The more we learn about the ocean, the more we will love it and want to protect it. People of the Maldives already know this: the ocean offers the greatest hope for humanity’s survival. Education for all ages, not just young people, generates a caring ethos worldwide. We need our children to grow up knowing that the ocean provides more than half of the oxygen we need and absorbs much of the CO2 we produce. It is our ‘life support system.’
The ocean is our biggest ally in climate change, especially when it comes to absorbing heat. The global average temperature currently sits at 15 degrees C, if the ocean weren’t busy absorbing the heat we produce, that average would be closer to 50 degrees C. Protecting the ocean should be in our DNA.
We still have time to ensure a safe and healthy future for our ocean. Never before have we had so much information. We understand where we have made mistakes in the past. We have all the science we need, and we know what the solutions are. Our challenge is bringing governments and corporations on board, and that is still achievable.

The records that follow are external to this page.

-- ==== Sys2Proof/Machine/Ports.lean ====
section
/-!
DEFINITION. The state of a port's link (chapter 4, R161 to R164), its faults, and the electrical idle of its lanes
(R135 to R139).
-/

namespace Sys2Proof.Machine

/-! ## Faults (R161) -/

/-- A fault condition begins on a lane of port x, or on the port (R161). -/
def State.faultLane (s : State) (x l : Nat) : FaultKind → State
  | .lossOfSignal => s.set LANE.RX_STATUS.SIGNAL l 0
  | .cdrLock => s.set LANE.RX_STATUS.CDR_LOCK l 0
  | .codewordLock => (s.set LANE.ALIGN_STATUS.DATA l 0).modLane l fun v => { v with markerLock := false }
  | .deskew => s.set PORT.STATUS.DESKEW_OK x 0
  | .alignLost => s.setAlignLost l
  | .highError => s.modLane l fun v => { v with highError := true }
  | .remote => s.modPort x fun p => { p with remote := true }

/-- A fault condition of a lane or of its port ends (R161). Codewords and markers come back with their own locks, and
ALIGN_LOST when software clears it. -/
def State.healLane (s : State) (x l : Nat) : FaultKind → State
  | .lossOfSignal => s.set LANE.RX_STATUS.SIGNAL l 1
  | .cdrLock => s.set LANE.RX_STATUS.CDR_LOCK l 1
  | .deskew => s.set PORT.STATUS.DESKEW_OK x 1
  | .highError => s.modLane l fun v => { v with highError := false }
  | .remote => s.modPort x fun p => { p with remote := false }
  | .codewordLock => s
  | .alignLost => s

/-- PORT_FAULT: a local fault of a lane's port, or a remote fault, begins. Loss of signal after LPI codewords is
notified idle and no fault (R137); SIGNAL stays as it was, which the spec leaves open (DESIGN CHOICE, log entry 88). -/
def execPortFault (lane : LaneNo) (kind : FaultKind) (s : State) : Answer :=
  let l := lane.val
  match s.laneOwner l with
  | none => .next s
  | some x =>
    if kind == .lossOfSignal && (s.lane l).lpiSeen then
      let s := s.set LANE.IDLE_STATUS.RX_IDLE l 1
      let s := s.modLane l fun v => { v with burstAt := s.now }
      .next ((s.refreshRxIdle x).refreshClear x)
    else .next ((s.faultLane x l kind).refreshClear x)

/-- PORT_FAULT_END: a fault of a lane's port ends, and the fault-free time starts once no lane has one. -/
def execPortFaultEnd (lane : LaneNo) (kind : FaultKind) (s : State) : Answer :=
  match s.laneOwner lane with
  | none => .next s
  | some x => .next ((s.healLane x lane kind).refreshClear x)

/-! ## Link down and up (R162 to R164) -/

/-- A flight leaves the part: its entry, its bytes in flight, and its copy (R323). -/
def State.endFlight (s : State) (k : Nat) : State :=
  match s.flight k with
  | none => s
  | some f =>
    let s := { s with sw := { s.sw with flights := tabDel s.sw.flights k } }
    let s := s.modPort f.port fun p => { p with
      efifo := p.efifo.filter fun j => j != k
      sending := if p.sending == some k then none else p.sending
      flight := p.flight - f.charge }
    s.copyDone f.desc f.copy true

/-- The frame being sent is cut off without an FCS (R162). -/
def State.abortTx (s : State) (x : Nat) : State :=
  match (s.port x).sending with
  | none => s
  | some k =>
    let s := match s.flight k with
      | some f => s.emit (.aborted x f.head)
      | none => s
    (s.portCount x cntTxAborted 1).endFlight k

/-- A port goes down: what it sends and receives ends, the partner's pauses are forgotten, and the queue manager
holds its queues (R162). -/
def State.portDown (s : State) (x : Nat) : State :=
  let s := s.abortTx x
  let s := if (s.port x).rx.isSome || (s.port x).rxRefused then
      let got := match (s.port x).rx with
        | some k => ((s.packet k).map (·.arrived)).getD 0
        | none => 0
      s.rxEnd x { pcsError := false, lost := true, length := got }
    else s
  let s := (List.range 8).foldl (fun s p => s.unpause x p) s
  let s := s.holdStart x
  if !s.flag PORT.STATUS.LINK_UP x then s
  else
    let s := s.set PORT.STATUS.LINK_UP x 0
    let s := s.set PORT.STATUS.LINK_DOWN_SEEN x 1
    let s := s.addSat PORT.STATUS.FLAPS x 1
    let s := s.portEvent PORT.EVENT.LINK_DOWN x
    let (kind, s) := s.draw
    s.recordLimited 0 0x0801 (0x080100000 + x) 1 secTicks (leBytes x 2 ++ leBytes kind 1)

/-- LINK_DOWN: a fault has lasted DOWN_DEBOUNCE_US (R161, R162). -/
def execLinkDown (port : PortNo) (s : State) : Answer :=
  let x := port.val
  match (s.port x).faultSince with
  | none => .next s
  | some t =>
    if s.portUp x && decide (t + s.get PORT.CFG.DOWN_DEBOUNCE_US x * usTicks ≤ s.now) then .next (s.portDown x)
    else .next s

/-- The cage of a port's octet holds a module. -/
def State.hasModule (s : State) (x : Nat) : Bool := 
  s.get MOD.CAGE_STATUS.STATE (x / 8) != 0 || (tabGet {} s.mod.cages (x / 8)).present

/-- A port's link may come up: it is enabled, its rim die is ready, it has been free of faults for UP_DEBOUNCE_US,
and a cage with a module has MOD for the first time (R118, R161, R164). -/
def State.mayComeUp (s : State) (x : Nat) : Bool :=
  s.portExists x && s.flag PORT.CFG.ENABLE x && !s.flag PORT.STATUS.LINK_UP x && s.ready (rdyRim (x / 128)) &&
    (match (s.port x).clearSince with
      | none => false
      | some t => decide (t + s.get PORT.CFG.UP_DEBOUNCE_US x * usTicks ≤ s.now)) &&
    ((s.port x).firstUpDone || s.ready rdyMod || !s.hasModule x)

/-- LINK_UP: a port's link comes up; every pause still called for is sent first (R163, R164). -/
def execLinkUp (port : PortNo) (s : State) : Answer :=
  let x := port.val
  if !s.mayComeUp x then .next s
  else
    let s := s.set PORT.STATUS.LINK_UP x 1
    let s := s.set PORT.STATUS.LINK_UP_SEEN x 1
    let s := s.set PORT.STATUS.READY x 1
    let s := s.set PORT.PFC_STATUS.TX_PAUSING x 0
    let s := s.modPort x fun p => { p with firstUpDone := true, lastTx := s.now, refreshDue := 0 }
    .next ((s.queuesUp x).portEvent PORT.EVENT.LINK_UP x)

/-- The fields of PORT.CFG but ENABLE, from a write. -/
def State.writePortCfg (s : State) (x : Nat) (value : Word) : State :=
  let s := s.set PORT.CFG.MAX_FRAME x (bitsOf value 8 14)
  let s := s.set PORT.CFG.DOWN_DEBOUNCE_US x (bitsOf value 32 16)
  s.set PORT.CFG.UP_DEBOUNCE_US x (bitsOf value 48 16)

/-- A port takes PORT.CFG with ENABLE = 1 (R164). -/
def State.enablePort (s : State) (x : Nat) (value : Word) : State :=
  let s := s.writePortCfg x value
  if s.flag PORT.CFG.ENABLE x then s
  else (s.set PORT.CFG.ENABLE x 1).modPort x fun p => { p with firstUpDone := false }

/-- A port takes PORT.CFG with ENABLE = 0: it goes down and is not ready (R162, R164). -/
def State.disablePort (s : State) (x : Nat) (value : Word) : State :=
  (((s.writePortCfg x value).set PORT.CFG.ENABLE x 0).set PORT.STATUS.READY x 0).portDown x

/-- PORT_ENABLE: a write of PORT.CFG with ENABLE = 1; the other fields are those of `value` (R164). -/
def execPortEnable (port : PortNo) (value : Word) (s : State) : Answer :=
  if !s.hostReach 0 false then .next s else
  let x := port.val
  .next (if s.portExists x then s.enablePort x value else s)

/-- PORT_DISABLE: a write of PORT.CFG with ENABLE = 0; the port goes down and is not ready (R162, R164). -/
def execPortDisable (port : PortNo) (value : Word) (s : State) : Answer :=
  if !s.hostReach 0 false then .next s else
  let x := port.val
  .next (if s.portExists x then s.disablePort x value else s)

/-! ## Electrical idle (R135 to R139) -/

/-- The first lane's idle settings, within their limits. -/
def State.entryNs (s : State) (x : Nat) : Nat := max 100 (s.get LANE.IDLE_CFG.ENTRY_NS x)
def State.refreshUs (s : State) (l : Nat) : Nat := max 10 (s.get LANE.IDLE_CFG.REFRESH_US l)
def State.relockCw (s : State) (x : Nat) : Nat := clampN 4 12 (s.get LANE.IDLE_CFG.RELOCK_CW x)

/-- A frame or a PFC frame is ready at a port. -/
def State.portHasWork (s : State) (x : Nat) : Bool :=
  !(s.port x).efifo.isEmpty || (s.port x).sending.isSome || s.pfcReady x

/-- The cadence mode is Freewheel (R474). -/
def State.freewheel (s : State) : Bool := s.get PACE.CADENCE_SET.MODE 0 == 3

/-- Ticks of four codewords of 12.8 ns, rounded up. -/
def lpiTicks : Nat := 103

/-- The conditions of R135, from ENTRY_NS before the four LPI codewords to their end: a frame that becomes ready before
then keeps the port from idle (R136). -/
def State.mayIdle (s : State) (x : Nat) : Bool :=
  let ls := s.lanesOf x
  s.freewheel && s.portUp x && ls.all (fun l => s.laneL425 l && s.flag LANE.IDLE_CFG.IDLE_EN l && (s.lane l).tx == .data) &&
    !(List.range 16).any (fun g => s.windowed (16 * x + g)) && !s.portHasWork x &&
    decide ((s.port x).lastTx + 2 * s.entryNs x + lpiTicks ≤ s.now)

/-- IDLE_ENTRY: an eligible port has sent four LPI codewords and stops driving at their end (R135, R136). -/
def execIdleEntry (port : PortNo) (s : State) : Answer :=
  let x := port.val
  if !s.mayIdle x then .next s
  else
    let s := (s.lanesOf x).foldl (fun s l =>
      (s.set LANE.IDLE_STATUS.TX_IDLE l 1).modLane l fun v => { v with tx := .idle }) s
    .next ((s.modPort x fun p => { p with lastRefresh := s.now }).emit (.lpi x))

/-- Every lane of a port sends a burst: one period of TP6 with S.WAKE and S.RX_ALIGNED (R137, R138). -/
def State.burst (s : State) (x : Nat) : State := (s.lanesOf x).foldl (fun s l => s.sendTp6 l true) s

/-- IDLE_REFRESH: an idle transmitter sends a burst, relock codewords and LPI codewords every REFRESH_US (R137). Lanes that
are in idle when Freewheel is left, or when a class group of the port becomes windowed, are not woken for it and go on so
until a frame is ready: R60 says only when lanes may enter idle (DESIGN CHOICE, log entry 86). -/
def execIdleRefresh (port : PortNo) (s : State) : Answer :=
  let x := port.val
  if s.portIdle x && decide ((s.port x).lastRefresh + s.refreshUs x * usTicks ≤ s.now) then
    .next (((s.modPort x fun p => { p with lastRefresh := s.now }).burst x).emit (.refresh x (s.relockCw x)))
  else .next s

/-- IDLE_REFRESH_TIMEOUT: a receiver in notified idle has seen no burst for 4 × REFRESH_US and declares a local
fault (R137). -/
def execIdleRefreshTimeout (lane : LaneNo) (s : State) : Answer :=
  let l := lane.val
  if s.flag LANE.IDLE_STATUS.RX_IDLE l && decide ((s.lane l).burstAt + 4 * s.refreshUs l * usTicks ≤ s.now) then
    let s := s.set LANE.IDLE_STATUS.RX_IDLE l 0
    let s := s.modLane l fun v => { v with lpiSeen := false }
    let s := s.set LANE.RX_STATUS.SIGNAL l 0
    match s.laneOwner l with
    | none => .next s
    | some x => .next ((s.refreshRxIdle x).refreshClear x)
  else .next s

/-- The lanes of an idle port send a wake burst, relock codewords and then data (R138). -/
def State.wakePort (s : State) (x : Nat) : State :=
  let s := (s.lanesOf x).foldl (fun s l =>
    let s := s.set LANE.IDLE_STATUS.TX_IDLE l 0
    (s.addSat LANE.IDLE_STATUS.WAKES l 1).modLane l fun v => { v with tx := .data }) s
  (s.burst x).emit (.wake x (s.relockCw x))

/-- WAKE: a frame or PFC frame is ready at an idle port (R138). -/
def execWake (port : PortNo) (s : State) : Answer :=
  let x := port.val
  .next (if s.portIdle x && s.portHasWork x then s.wakePort x else s)

/-- WAKE_BURST_RX: a receiver in notified idle sees a burst and finds the marker, or sets ALIGN_LOST (R138). -/
def execWakeBurstRx (lane : LaneNo) (found : Bool) (s : State) : Answer :=
  let l := lane.val
  if !s.flag LANE.IDLE_STATUS.RX_IDLE l then .next s
  else
    let s := s.set LANE.IDLE_STATUS.RX_IDLE l 0
    let s := s.modLane l fun v => { v with burstAt := s.now, lpiSeen := false, goodRun := 0, badRun := 0 }
    let s := match s.laneOwner l with
      | some x => s.refreshRxIdle x
      | none => s
    if found then .next (s.refreshLanePort l) else .next (s.setAlignLost l)

end Sys2Proof.Machine
end

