-- ==== Sys2Proof/Machine/Pace.lean ====
section
/-!
DEFINITION. The cadence governor (chapter 14): the effective cadence and its limits, the rails, droop, heat, phases and
advisories.
-/

namespace Sys2Proof.Machine

def State.modPace (s : State) (f : PaceBlock → PaceBlock) : State := { s with pace := f s.pace }
def State.dom (s : State) (d : Nat) : Domain := tabGet {} s.pace.domains d
def State.modDom (s : State) (d : Nat) (f : Domain → Domain) : State :=
  s.modPace fun p => { p with domains := tabMod {} p.domains d f }

/-- The five pace domains: rim dies 0 to 3, and 4 for the hub (R469). -/
def paceDomains : List Nat := List.range 5
/-- The regulator of a domain. -/
def domainReg (d : Nat) : Nat := if d = 4 then 0 else d + 1
/-- The domain of a core regulator 0 to 4. -/
def regDomain (r : Nat) : Nat := if r = 0 then 4 else r - 1

/-! ## Settings, within their limits -/

def State.paceMode (s : State) : Nat := s.get PACE.CADENCE_SET.MODE 0
def State.setpoint (s : State) : Nat := clampN 500 2800 (s.get PACE.CADENCE_SET.SETPOINT_MHZ 0)
def State.guardPct (s : State) : Nat := max 1 (s.get PACE.AVS_CFG.GUARD_PCT 0)
def State.droopStep (s : State) : Nat := clampN 1 8 (s.get PACE.DROOP_CFG.STEP 0)

/-- The ceiling and the core-rail range of a mode (R474). -/
def modeCeiling : Nat → Nat
  | 0 => 2800 | 2 => 2000 | _ => 2520
def modeRange : Nat → Nat × Nat
  | 0 => (760, 850) | 2 => (700, 760) | _ => (760, 800)

/-- The allowed range of a domain's rail in mV (R480). -/
def State.railRange (s : State) (d : Nat) : Nat × Nat :=
  let r := domainReg d
  let hi := clampN 700 850 (s.get PACE.RAIL_CFG.VMAX_MV r)
  let lo := min hi (clampN 700 850 (s.get PACE.RAIL_CFG.VMIN_MV r))
  let m := modeRange s.paceMode
  if hi < m.1 then (hi, hi) else if m.2 < lo then (lo, lo) else (max lo m.1, min hi m.2)

def State.volt (s : State) (d : Nat) : Nat := s.get PACE.DOMAIN_STATUS.VOLT_MV d
def State.cap (s : State) (d : Nat) : Nat := s.get PACE.DOMAIN_STATUS.CAP_MHZ d

/-- The capability of a domain less the guard, rounded down to 1 MHz (R480, R482). -/
def State.capLimit (s : State) (d : Nat) : Nat := s.cap d * 100 / (100 + s.guardPct)

/-! ## Limits and the effective cadence (R470, R483) -/

/-- The ceiling of the throttle level (R488); at TRIP no tokens are issued. -/
def State.thermalLimit (s : State) : Option Nat :=
  match s.get PACE.THERMAL_STATUS.LEVEL 0 with
  | 0 => none
  | 1 => some 2381
  | 2 => some 2000
  | 3 => some 1000
  | _ => some 0

/-- The lowest Ce among the senders' entries, with its sender (R504). -/
def lowestSender : List (Nat × Sender) → Option (Nat × Nat)
  | [] => none
  | (m, e) :: es =>
    match lowestSender es with
    | none => some (m, e.ce)
    | some (m', c) => if e.ce ≤ c then some (m, e.ce) else some (m', c)

/-- The FOLLOW limit. -/
def State.followLimit (s : State) : Option Nat :=
  if s.flag PACE.PELOTON_CFG.FOLLOW_EN 0 then
    (lowestSender s.pace.senders).map fun e => max e.2 (clampN 500 2800 (s.get PACE.PELOTON_CFG.FOLLOW_FLOOR_MHZ 0))
  else none

/-- The least of some values that may be absent. -/
def leastOf (vs : List (Option Nat)) : Option Nat :=
  vs.foldl (fun acc v => match acc, v with
    | none, v => v
    | acc, none => acc
    | some a, some b => some (min a b)) none

/-- The limit of the cadence mode: its ceiling, and in Sprint no more than the capability of a domain whose rail stands at
the top of its range (R470, R474). -/
def State.modeLimit (s : State) : Nat :=
  if s.paceMode != 0 then modeCeiling s.paceMode
  else
    (leastOf (some (modeCeiling 0) :: paceDomains.map fun d =>
      if (s.railRange d).2 ≤ s.volt d && s.cap d != 0 && !(s.dom d).frozen then some (s.capLimit d) else none)).getD 0

/-- The target that the rails are set for: the lowest limit other than CAPABILITY, DROOP, RAIL_FAULT and RAMP. -/
def State.wanted (s : State) : Nat :=
  (leastOf [some s.setpoint, some s.modeLimit, s.thermalLimit, s.followLimit]).getD 0

/-- The CAPABILITY limit: a rail at the top of its range that falls short, a lag limit, or a die that wakes (R470,
R472, R478, R480). -/
def State.capabilityLimit (s : State) : Option Nat :=
  leastOf (paceDomains.flatMap fun d =>
    let v := s.dom d
    let short := (s.railRange d).2 ≤ s.volt d && s.cap d != 0 &&
      decide (s.cap d * 100 < s.wanted * (100 + s.guardPct))
    [v.lag, if v.waking || (short && !v.frozen) then some (s.capLimit d) else none])

/-- The RAIL_FAULT limit (R482). -/
def State.railFaultLimit (s : State) : Option Nat :=
  leastOf (paceDomains.map fun d => if (s.dom d).frozen then some (s.capLimit d) else none)

/-- The limits 0 to 4 in the order of R470. -/
def State.limits04 (s : State) : List (Option Nat) :=
  [some s.setpoint, some s.modeLimit, s.capabilityLimit, s.thermalLimit, s.followLimit]

/-- The value that Ce has reached on its way to the goal (R483). -/
def State.rampValue (s : State) : Nat :=
  match s.pace.rampAt with
  | none => s.pace.reached
  | some t =>
    min s.pace.goal (s.pace.reached + max 1 (s.get PACE.AVS_CFG.RAMP_MHZ_US 0) * (s.now - t) / usTicks)

/-- The lowest of a list of limits with its place, the first of equals. -/
def lowestLimit : List (Nat × Option Nat) → Option (Nat × Nat)
  | [] => none
  | (_, none) :: ls => lowestLimit ls
  | (i, some v) :: ls =>
    match lowestLimit ls with
    | none => some (i, v)
    | some (j, w) => if v ≤ w then some (i, v) else some (j, w)

/-- A droop response is in progress (R485). -/
def State.droopOn (s : State) : Bool := s.pace.droopAt.isSome

/-- The FOLLOW limit has begun to bind, or has ceased to (R504). -/
def State.showFollow (s : State) (binds : Bool) : State :=
  let lead := lowestSender s.pace.senders
  let s := s.set PACE.FOLLOW_STATUS.FOLLOW_MHZ 0 ((lead.map Prod.snd).getD 0)
  let s := s.set PACE.FOLLOW_STATUS.LEADER 0 ((lead.map Prod.fst).getD 0)
  let was := s.flag PACE.FOLLOW_STATUS.FOLLOWING 0
  let s := s.set PACE.FOLLOW_STATUS.FOLLOWING 0 (b2n binds)
  if binds && !was then
    (s.raise PACE.INT_CAUSE.FOLLOW).record 0x0406
      (leBytes (s.get PACE.FOLLOW_STATUS.LEADER 0) 1 ++ leBytes ((s.followLimit).getD 0) 2)
  else s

The United Nations and Ocean Generation believe that the lessons of the Maldives can help all island states and, directly, the people of all communities and states worldwide. The climate initiatives that can transform the Maldives economy can light the path for the entire world. Scaled up, efforts to reduce fossil fuel use and to end the world’s throwaway consumer culture can serve as effective change models to protect our ocean and rescue our planet.
Bradley Busetto is the UN Resident Coordinator in the Maldives and Jo Ruxton, MBE, is the founder of Ocean Generation, an organization working to restore a healthy relationship between people and the ocean.